A bad day in the Totalitarian Dominion.

After totaling up my hits I'd eked out just enough pins to send the surviving dronetroopers in the unit hustling back towards their own lines.

The Dominion Strikes Back

With things swinging in the heroes favor it was only dramatically appropriate for the Dominion to unleash a devastating counter attack.

The dronetroopers on my left flank that had been advancing unscathed saw their opportunity. With most of my forces bunched up my son readied a heavy weapon attack (some sort of shoulder mounted ordinance launcher no doubt) and played an "Explosion" card, dropping an enormous blast right in the midst of the bulk of my forces.

The heroic R-TOOT was obliterated by the blast! Doctor Owens and his kroglogg allies were flung from the impact site, stunning them for the rest of the turn.

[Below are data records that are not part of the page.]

-- ==== Sys2Proof/Laws/KeepsB.lean ====
section
/-! SUPPORT. What each operation keeps, part 2: each lemma follows its definition's form. -/
namespace Sys2Proof.Machine

theorem execProgramStop_keeps {z s : State} {p0 : _} {p1 : _} {p2 : _} (h : Keeps z s) : KeepsR z (execProgramStop p0 p1 p2 s) :=
  KeepsR.next (State.gated_keeps h (fun _ h1 => State.writeProgramMode_keeps h1))

theorem State.commitOutputs_keeps {z s : State} {p1 : _} {p2 : _} (h : Keeps z s) : Keeps z (State.commitOutputs s p1 p2) := by
  unfold State.commitOutputs
  extract_lets -merge -useContext +onlyGivenNames x1
  try clear_value x1
  exact Keeps.foldl h fun _ h2 _ => State.writeSignal_keeps h2

theorem State.clearTask_keeps {z s : State} {p1 : _} (h : Keeps z s) : Keeps z (State.clearTask s p1) :=
  Keeps.foldl h fun _ h1 _ => State.setNum_keeps h1

theorem State.commitTask_keeps {z s : State} {p1 : _} (h : Keeps z s) : Keeps z (State.commitTask s p1) := by
  unfold State.commitTask
  split
  · exact h
  · exact Keeps.ite (State.setTask_keeps (State.commitOutputs_keeps h)) h

theorem State.commitsAt_keeps {z s : State} {p1 : _} (h : Keeps z s) : Keeps z (State.commitsAt s p1) :=
  Keeps.foldl h fun _ h1 _ => State.commitTask_keeps h1

theorem execProgramRun_keeps {z s : State} {p0 : _} {p1 : _} {p2 : _} (h : Keeps z s) : KeepsR z (execProgramRun p0 p1 p2 s) :=
  KeepsR.next (State.gated_keeps h (fun _ h1 => State.writeProgramMode_keeps h1))

theorem State.eventFor_keeps {z s : State} {p1 : _} (h : Keeps z s) : Keeps z (State.eventFor s p1) := by
  unfold State.eventFor
  extract_lets -merge -useContext +onlyGivenNames x1
  try clear_value x1
  exact Keeps.ite h (Keeps.ite (State.setFlag_keeps h) (Keeps.ite (State.releaseTask_keeps h.same) (Keeps.ite (State.setFlag_keeps h) (State.raise_keeps (State.bump_keeps h)))))

theorem State.releasePended_keeps {z s : State} (h : Keeps z s) : Keeps z (State.releasePended s) :=
  Keeps.foldl h fun _ h1 _ => State.eventFor_keeps (State.setFlag_keeps h1)

theorem execProgramHold_keeps {z s : State} {p0 : _} {p1 : _} {p2 : _} (h : Keeps z s) : KeepsR z (execProgramHold p0 p1 p2 s) :=
  KeepsR.next (State.gated_keeps h (fun _ h1 => State.writeProgramMode_keeps h1))

theorem State.offerEvent_keeps {z s : State} {p1 : _} {p2 : _} (h : Keeps z s) : Keeps z (State.offerEvent s p1 p2) :=
  Keeps.ite h (Keeps.foldl h fun _ h1 _ => State.eventFor_keeps h1)

theorem execEventTaskRelease_keeps {z s : State} {p0 : _} {p1 : _} (h : Keeps z s) : KeepsR z (execEventTaskRelease p0 p1 s) :=
  KeepsR.next (State.offerEvent_keeps h)

theorem execTaskFault_keeps {z s : State} {p0 : _} (h : Keeps z s) : KeepsR z (execTaskFault p0 s) := by
  unfold execTaskFault
  split
  · exact KeepsR.next h
  · exact KeepsR.next (State.taskFaults_keeps h)

theorem State.breakTask_keeps {z s : State} {p1 : _} (h : Keeps z s) : Keeps z (State.breakTask s p1) := by
  unfold State.breakTask
  extract_lets -merge -useContext +onlyGivenNames x1
  try clear_value x1
  exact State.raise_keeps (State.setFlag_keeps (State.holdProgram_keeps h))

theorem execDebugBreak_keeps {z s : State} {p0 : _} (h : Keeps z s) : KeepsR z (execDebugBreak p0 s) := by
  unfold execDebugBreak
  split
  · exact KeepsR.next h
  · exact KeepsR.next (Keeps.ite h (State.breakTask_keeps h))

theorem State.replaceTasks_keeps {z s : State} {p1 : _} (h : Keeps z s) : KeepsO z (State.replaceTasks s p1) := by
  unfold State.replaceTasks
  extract_lets -merge -useContext +onlyGivenNames x1 x2
  try clear_value x1
  have h3 : Keeps z x2 := h.same
  clear_value x2
  refine KeepsO.map ?_ (fun x5 h4 => ?_)
  · exact replaceAll_keeps h3
  · exact State.dispatchAll_keeps (State.releasePended_keeps (State.showCores_keeps (State.raise_keeps h4)))

theorem State.completeTask_keeps {z s : State} {p1 : _} (h : Keeps z s) : Keeps z (State.completeTask s p1) := by
  unfold State.completeTask
  extract_lets -merge -useContext +onlyGivenNames x1
  try clear_value x1
  extract_lets -merge -useContext +onlyGivenNames x2
  try clear_value x2
  extract_lets -merge -useContext +onlyGivenNames x3
  have h4 : Keeps z x3 := State.pauseCore_keeps h
  clear_value x3
  extract_lets -merge -useContext +onlyGivenNames x5
  try clear_value x5
  extract_lets -merge -useContext +onlyGivenNames x6
  have h7 : Keeps z x6 := Keeps.ite (State.setNum_keeps h4) h4
  clear_value x6
  extract_lets -merge -useContext +onlyGivenNames x8
  try clear_value x8
  extract_lets -merge -useContext +onlyGivenNames x9
  have h10 : Keeps z x9 := State.setTask_keeps h7
  clear_value x9
  extract_lets -merge -useContext +onlyGivenNames x11
  have h12 : Keeps z x11 := Keeps.ite (State.commitOutputs_keeps h10) h10
  clear_value x11
  extract_lets -merge -useContext +onlyGivenNames x13
  have h14 : Keeps z x13 := Keeps.ite h12 (State.setFld_keeps h12)
  clear_value x13
  extract_lets -merge -useContext +onlyGivenNames x15
  have h16 : Keeps z x15 := State.showTask_keeps h14
  clear_value x15
  extract_lets -merge -useContext +onlyGivenNames x17
  have h18 : Keeps z x17 := Keeps.ite (State.eventFor_keeps (State.setFlag_keeps h16)) h16
  clear_value x17
  exact State.dispatchCore_keeps h18

theorem execTaskDone_keeps {z s : State} {p0 : _} {p1 : _} (h : Keeps z s) : KeepsR z (execTaskDone p0 p1 s) := by
  unfold execTaskDone
  refine KeepsR.next (State.gated_keeps h (fun _ h1 => ?_))
  split
  · exact State.completeTask_keeps h1
  · exact h1

theorem execTskClear_keeps {z s : State} {p0 : _} {p1 : _} (h : Keeps z s) : KeepsR z (execTskClear p0 p1 s) :=
  KeepsR.next (State.gated_keeps h (fun _ h1 => Keeps.ite (Keeps.foldl h1 fun _ h2 _ => State.clearTask_keeps h2) (State.clearTask_keeps h1)))

theorem State.gateTasks_keeps {z s : State} (h : Keeps z s) : Keeps z (State.gateTasks s) := by
  unfold State.gateTasks
  extract_lets -merge -useContext +onlyGivenNames x1
  have h2 : Keeps z x1 := Keeps.foldl h fun _ h3 _ => Keeps.ite (State.stopProgram_keeps h3) h3
  clear_value x1
  extract_lets -merge -useContext +onlyGivenNames x4 x5
  try clear_value x4
  have h6 : Keeps z x5 := h2.same
  clear_value x5
  exact Keeps.foldl h6 fun _ h7 _ => State.showTask_keeps (State.setFlag_keeps (State.setTask_keeps h7))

The doctor laid out by the explosive attack!

My Desperate Ploy

On the following turn, with the smoke from the explosion clearing,  I took a gamble by sending Space Cadet Owens rocketing forward on her jet pack. Unfortunately, while she landed close enough to the objective I had squandered too many of my command cards and didn't have the ones I needed to capture the objective. My only hope was for her to hold off the approaching Totalitarian horde until I could draw the proper command.

As they approached, the dronetroopers opened up with their laser rifles. Luckily Space Cadet Owens' training along with a "Stray Shot" command card I played granted her enough defense dice to escape with a light wound and a few pins. The stray shot also ignited a nearby cargo container, the resulting fire granting me the chance to draw additional cards at the end of the turn (more mayhem = more bonuses).

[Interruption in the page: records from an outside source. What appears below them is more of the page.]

theorem execLatheClear_keeps {z s : State} {p0 : _} {p1 : _} {p2 : _} (h : Keeps z s) : KeepsR z (execLatheClear p0 p1 p2 s) := by
  unfold execLatheClear
  extract_lets -merge -useContext +onlyGivenNames x1
  try clear_value x1
  refine KeepsR.next (State.gated_keeps h (fun _ h2 => ?_))
  refine Keeps.ite ?_ h2
  extract_lets -merge -useContext +onlyGivenNames x3
  have h4 : Keeps z x3 := Keeps.foldl h2 fun _ h5 _ => State.setNum_keeps h5
  clear_value x3
  exact State.setFld_keeps h4

theorem State.countLathe_keeps {z s : State} {p1 : _} {p2 : _} {p3 : _} (h : Keeps z s) : Keeps z (State.countLathe s p1 p2 p3) := by
  unfold State.countLathe
  extract_lets -merge -useContext +onlyGivenNames x1 x2
  have h3 : Keeps z x1 := State.bump_keeps h
  clear_value x1
  have h4 : Keeps z x2 := Keeps.ite (State.bump_keeps h) (Keeps.ite (State.bump_keeps h) (Keeps.ite (State.blockEvent_keeps (State.raise_keeps (State.bump_keeps h))) (Keeps.ite (State.blockEvent_keeps (State.raise_keeps (State.bump_keeps h))) (Keeps.ite (State.blockEvent_keeps h3) h3))))
  clear_value x2
  extract_lets -merge -useContext +onlyGivenNames x5
  have h6 : Keeps z x5 := Keeps.ite (State.raise_keeps h4) h4
  clear_value x5
  exact Keeps.ite (State.raise_keeps h6) h6

theorem State.elapseTo_keeps {z s : State} {p1 : _} (h : Keeps z s) : Keeps z (State.elapseTo s p1) := by
  unfold State.elapseTo
  extract_lets -merge -useContext +onlyGivenNames x1
  try clear_value x1
  refine Keeps.ite h ?_
  refine Keeps.ite (State.elapse_keeps h) ?_
  split
  · exact State.elapse_keeps h
  · exact h

theorem State.setLth_keeps {z s : State} {p1 : _} {p2 : _} (h : Keeps z s) : Keeps z (State.setLth s p1 p2) :=
  h.same

theorem State.showLathe_keeps {z s : State} {p1 : _} (h : Keeps z s) : Keeps z (State.showLathe s p1) := by
  unfold State.showLathe
  extract_lets -merge -useContext +onlyGivenNames x1
  try clear_value x1
  extract_lets -merge -useContext +onlyGivenNames x2
  try clear_value x2
  extract_lets -merge -useContext +onlyGivenNames x3
  try clear_value x3
  extract_lets -merge -useContext +onlyGivenNames x4
  have h5 : Keeps z x4 := State.setFlag_keeps (State.setFld_keeps (State.setFld_keeps h))
  clear_value x4
  extract_lets -merge -useContext +onlyGivenNames x6
  have h7 : Keeps z x6 := State.setFld_keeps h5
  clear_value x6
  extract_lets -merge -useContext +onlyGivenNames x8
  have h9 : Keeps z x8 := Keeps.ite (State.setFld_keeps h7) h7
  clear_value x8
  extract_lets -merge -useContext +onlyGivenNames x10
  have h11 : Keeps z x10 := State.setNum_keeps (State.setNum_keeps h9)
  clear_value x10
  refine Keeps.foldl h11 fun _ h12 _ => ?_
  split
  · exact State.setFld_keeps (State.setFlag_keeps h12)
  · exact State.setFld_keeps (State.setFlag_keeps h12)

theorem State.completeJob_keeps {z s : State} {p1 : _} {p2 : _} {p3 : _} {p4 : _} (h : Keeps z s) : Keeps z (State.completeJob s p1 p2 p3 p4) := by
  unfold State.completeJob
  extract_lets -merge -useContext +onlyGivenNames x1
  try clear_value x1
  extract_lets -merge -useContext +onlyGivenNames x2
  try clear_value x2
  extract_lets -merge -useContext +onlyGivenNames x3
  try clear_value x3
  extract_lets -merge -useContext +onlyGivenNames x4
  try clear_value x4
  extract_lets -merge -useContext +onlyGivenNames x5
  have h6 : Keeps z x5 := State.dmaWrite_keeps h
  clear_value x5
  extract_lets -merge -useContext +onlyGivenNames x7
  have h8 : Keeps z x7 := State.post_keeps h6
  clear_value x7
  extract_lets -merge -useContext +onlyGivenNames x9
  have h10 : Keeps z x9 := State.offerEvent_keeps (State.countLathe_keeps h8)
  clear_value x9
  split
  · exact State.fedReply_keeps h10
  · exact h10

theorem State.dropJob_keeps {z s : State} {p1 : _} {p2 : _} {p3 : _} {p4 : _} (h : Keeps z s) : Keeps z (State.dropJob s p1 p2 p3 p4) := by
  unfold State.dropJob
  extract_lets -merge -useContext +onlyGivenNames x1
  try clear_value x1
  extract_lets -merge -useContext +onlyGivenNames x2
  have h3 : Keeps z x2 := State.setLth_keeps h
  clear_value x2
  exact State.showLathe_keeps (State.completeJob_keeps h3)
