theorem State.loadPanel_keeps {z s : State} {p1 : _} (h : Keeps z s) : Keeps z (State.loadPanel s p1) := by
  unfold State.loadPanel
  extract_lets -merge -useContext +onlyGivenNames x1
  try clear_value x1
  extract_lets -merge -useContext +onlyGivenNames x2
  have h3 : Keeps z x2 := State.setNum_keeps (State.setNum_keeps h)
  clear_value x2
  extract_lets -merge -useContext +onlyGivenNames x4
  have h5 : Keeps z x4 := State.setFld_keeps h3
  clear_value x4
  split
  · exact h5
  · extract_lets -merge -useContext +onlyGivenNames x8
    try clear_value x8
    exact Keeps.ite h5 (State.stopPower_keeps (State.setPnl_keeps h5))

theorem execLightDelayExpiry_keeps {z s : State} (h : Keeps z s) : KeepsR z (execLightDelayExpiry s) := by
  unfold execLightDelayExpiry
  refine KeepsR.ite ?_ (KeepsR.next h)
  extract_lets -merge -useContext +onlyGivenNames x1
  have h2 : Keeps z x1 := State.panelWait_keeps h
  clear_value x1
  exact KeepsR.next (State.raise_keeps (State.setLit_keeps (State.setPower_keeps (State.setStage_keeps h2))))

theorem State.applyJournal_keeps {z s : State} {p1 : _} (h : Keeps z s) : Keeps z (State.applyJournal s p1) := by
  unfold State.applyJournal
  extract_lets -merge -useContext +onlyGivenNames x1 x2
  try clear_value x1
  have h3 : Keeps z x2 := State.setPnl_keeps h
  clear_value x2
  extract_lets -merge -useContext +onlyGivenNames x4
  try clear_value x4
  refine Keeps.ite h3 ?_
  refine Keeps.ite (State.setPnl_keeps h3) ?_
  extract_lets -merge -useContext +onlyGivenNames x5
  have h6 : Keeps z x5 := State.fillWhite_keeps (State.setFlag_keeps h3)
  clear_value x5
  exact State.setPnl_keeps h6

theorem execRailStep_keeps {z s : State} (h : Keeps z s) : KeepsR z (execRailStep s) := by
  unfold execRailStep
  refine KeepsR.ite (KeepsR.next h) ?_
  split
  · extract_lets -merge -useContext +onlyGivenNames x3
    have h4 : Keeps z x3 := State.panelWait_keeps h
    clear_value x3
    extract_lets -merge -useContext +onlyGivenNames x5 x6
    try clear_value x5
    have h7 : Keeps z x6 := State.setPnl_keeps h4
    clear_value x6
    exact KeepsR.next (Keeps.ite (State.showPanel_keeps (State.railsUp_keeps h7)) h7)
  · extract_lets -merge -useContext +onlyGivenNames x10
    have h11 : Keeps z x10 := State.panelWait_keeps h
    clear_value x10
    extract_lets -merge -useContext +onlyGivenNames x12 x13
    try clear_value x12
    have h14 : Keeps z x13 := State.setPnl_keeps h11
    clear_value x13
    exact KeepsR.next (Keeps.ite (State.showPanel_keeps (State.powerEnded_keeps h14)) h14)
  · exact KeepsR.next h

end Sys2Proof.Machine
end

Fire erupts from an ignited flammable cargo container.

The villainous Captain Vrok saw his opening. Striding forward he sent Space Cadet Owens fleeing with deadly fire from his fletchette rifle. With the Dominion poised to take a second objective I rushed my space mercenaries into the gap.

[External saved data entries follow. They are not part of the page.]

theorem execTxEnd_keeps {z s : State} {p0 : _} {p1 : _} {p2 : _} (h : Keeps z s) : KeepsR z (execTxEnd p0 p1 p2 s) := by
  unfold execTxEnd
  extract_lets -merge -useContext +onlyGivenNames x1
  try clear_value x1
  extract_lets -merge -useContext +onlyGivenNames x2
  have h3 : Keeps z x2 := State.canStart_keeps h
  clear_value x2
  extract_lets -merge -useContext +onlyGivenNames x4
  try clear_value x4
  refine KeepsR.ite (KeepsR.next h3) ?_
  extract_lets -merge -useContext +onlyGivenNames x5
  have h6 : Keeps z x5 := State.setCanErrors_keeps h3
  clear_value x5
  refine KeepsR.ite (KeepsR.next h6) ?_
  extract_lets -merge -useContext +onlyGivenNames x7
  have h8 : ∀ w11, Keeps z w11 → Keeps z (x7 w11) := by
    intro y10 h9
    unfold x7
    exact State.canStart_keeps h9.same
  clear_value x7
  refine KeepsR.ite ?_ ?_
  · split
    · exact KeepsR.next (h8 _ h6)
    · extract_lets -merge -useContext +onlyGivenNames x17 x18
      try clear_value x17
      have h19 : Keeps z x18 := h6.same
      clear_value x18
      exact KeepsR.next (h8 _ (Keeps.ite (State.send_keeps h19) (State.bump_keeps h19)))
  · extract_lets -merge -useContext +onlyGivenNames x20
    try clear_value x20
    extract_lets -merge -useContext +onlyGivenNames x21
    try clear_value x21
    extract_lets -merge -useContext +onlyGivenNames x22
    try clear_value x22
    extract_lets -merge -useContext +onlyGivenNames x23 x24
    have h25 : Keeps z x23 := State.send_keeps h6
    clear_value x23
    have h26 : Keeps z x24 := Keeps.ite (State.setNum_keeps (State.setNum_keeps (State.setNum_keeps h25))) h6
    clear_value x24
    exact KeepsR.next (h8 _ (State.txEnded_keeps h26))

theorem State.canOffer_keeps {z s : State} {p1 : _} {p2 : _} {p3 : _} (h : Keeps z s) : Keeps z (State.canOffer s p1 p2 p3) := by
  unfold State.canOffer
  extract_lets -merge -useContext +onlyGivenNames x1
  try clear_value x1
  extract_lets -merge -useContext +onlyGivenNames x2
  have h3 : Keeps z x2 := State.fusCan_keeps h
  clear_value x2
  exact Keeps.ite (State.latchFrameIn_keeps h3) h3

theorem State.canFifo_keeps {z s : State} {p1 : _} {p2 : _} {p3 : _} (h : Keeps z s) : Keeps z (State.canFifo s p1 p2 p3) := by
  unfold State.canFifo
  extract_lets -merge -useContext +onlyGivenNames x1
  try clear_value x1
  extract_lets -merge -useContext +onlyGivenNames x2
  try clear_value x2
  extract_lets -merge -useContext +onlyGivenNames x3
  try clear_value x3
  extract_lets -merge -useContext +onlyGivenNames x4
  try clear_value x4
  exact Keeps.ite (State.raise_keeps (State.setFld_keeps (State.canStore_keeps h))) (Keeps.ite (State.raise_keeps (State.canLost_keeps (State.setFld_keeps (State.canStore_keeps h)))) (State.canLost_keeps h))

theorem State.canIntoHp_keeps {z s : State} {p1 : _} {p2 : _} {p3 : _} (h : Keeps z s) : Keeps z (State.canIntoHp s p1 p2 p3) := by
  unfold State.canIntoHp
  extract_lets -merge -useContext +onlyGivenNames x1
  have h2 : Keeps z x1 := Keeps.ite (State.bump_keeps h) h
  clear_value x1
  extract_lets -merge -useContext +onlyGivenNames x3
  have h4 : Keeps z x3 := State.setFlag_keeps (State.canStore_keeps h2)
  clear_value x3
  exact State.offerEvent_keeps (State.raise_keeps h4)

As the next turn began my luck began to change. Drawing "The Duel" card, I saw an opportunity to put the hurt on the nefarious Captain Vrok if I could only get into hand to hand combat with him.

Knowing the fate of the krogloggs was on her shoulders, Space Cadet Owens rallied and jet pack jumped back into close range of Vrok. During his activation, Vrok unleashed his fletchette rifle again but a timely use of 'free ranged attack' resource saw Space Cadet Owens return fire. Deadly laser blasts erupted between the two at point blank range!

Pew pew!

My forces on the flank were recovering from the shock of my son's explosive attack and were readying a new assault on the enemy held objective. With "The Duel" in hand, Space Cadet Owens only needed to hold out until the following turn before she'd bring Vrok to grips.

As we drew our cards for turn four, an alarm beeped. The hour I'd allotted to test the game had run out, and the annoying digital beeping reminded me I had lawns to mow, dogs to walk and groceries to buy. *sigh*

To Be Continued

While I had to cut the play test short I was pretty happy with how the game is shaping up. Heroes and villains duked it out out, squads of mooks maneuvered and traded laser fire, and neither type of unit dominated the other. The cards add a layer of complexity and additional tactical decisions, but I don't think they are overwhelming the actual table top play (after all this is a table top wargame, not Magic: The Gathering). The battlefield was rocked by explosions, raging fires and panicking civilians, and ran along at a good clip. I'm looking forward to running the game with one of my regular game groups to get more feedback, and eager to refine Star Schlock's scenario rules and vehicles.


  1. It looks like fabulous fun John!

    1. Thanks Michael! We certainly had a great time with it. :)

  2. That looked like tremendous fun!!

    1. It was! I think it provides something a little different to a lot of wargames. Maybe I'll get a chance to share it once I iron out all the bugs.

  3. I like the look of these special effects 😁.
    Great report, sounds like it was quite fastflowing and the cards certainly seem to add a lot to the game.

    1. Glad you liked the special effects! One of my goals was to make the battlefield "look" like a battle, so if you glanced at it in mid-turn you could get an idea of how things were going.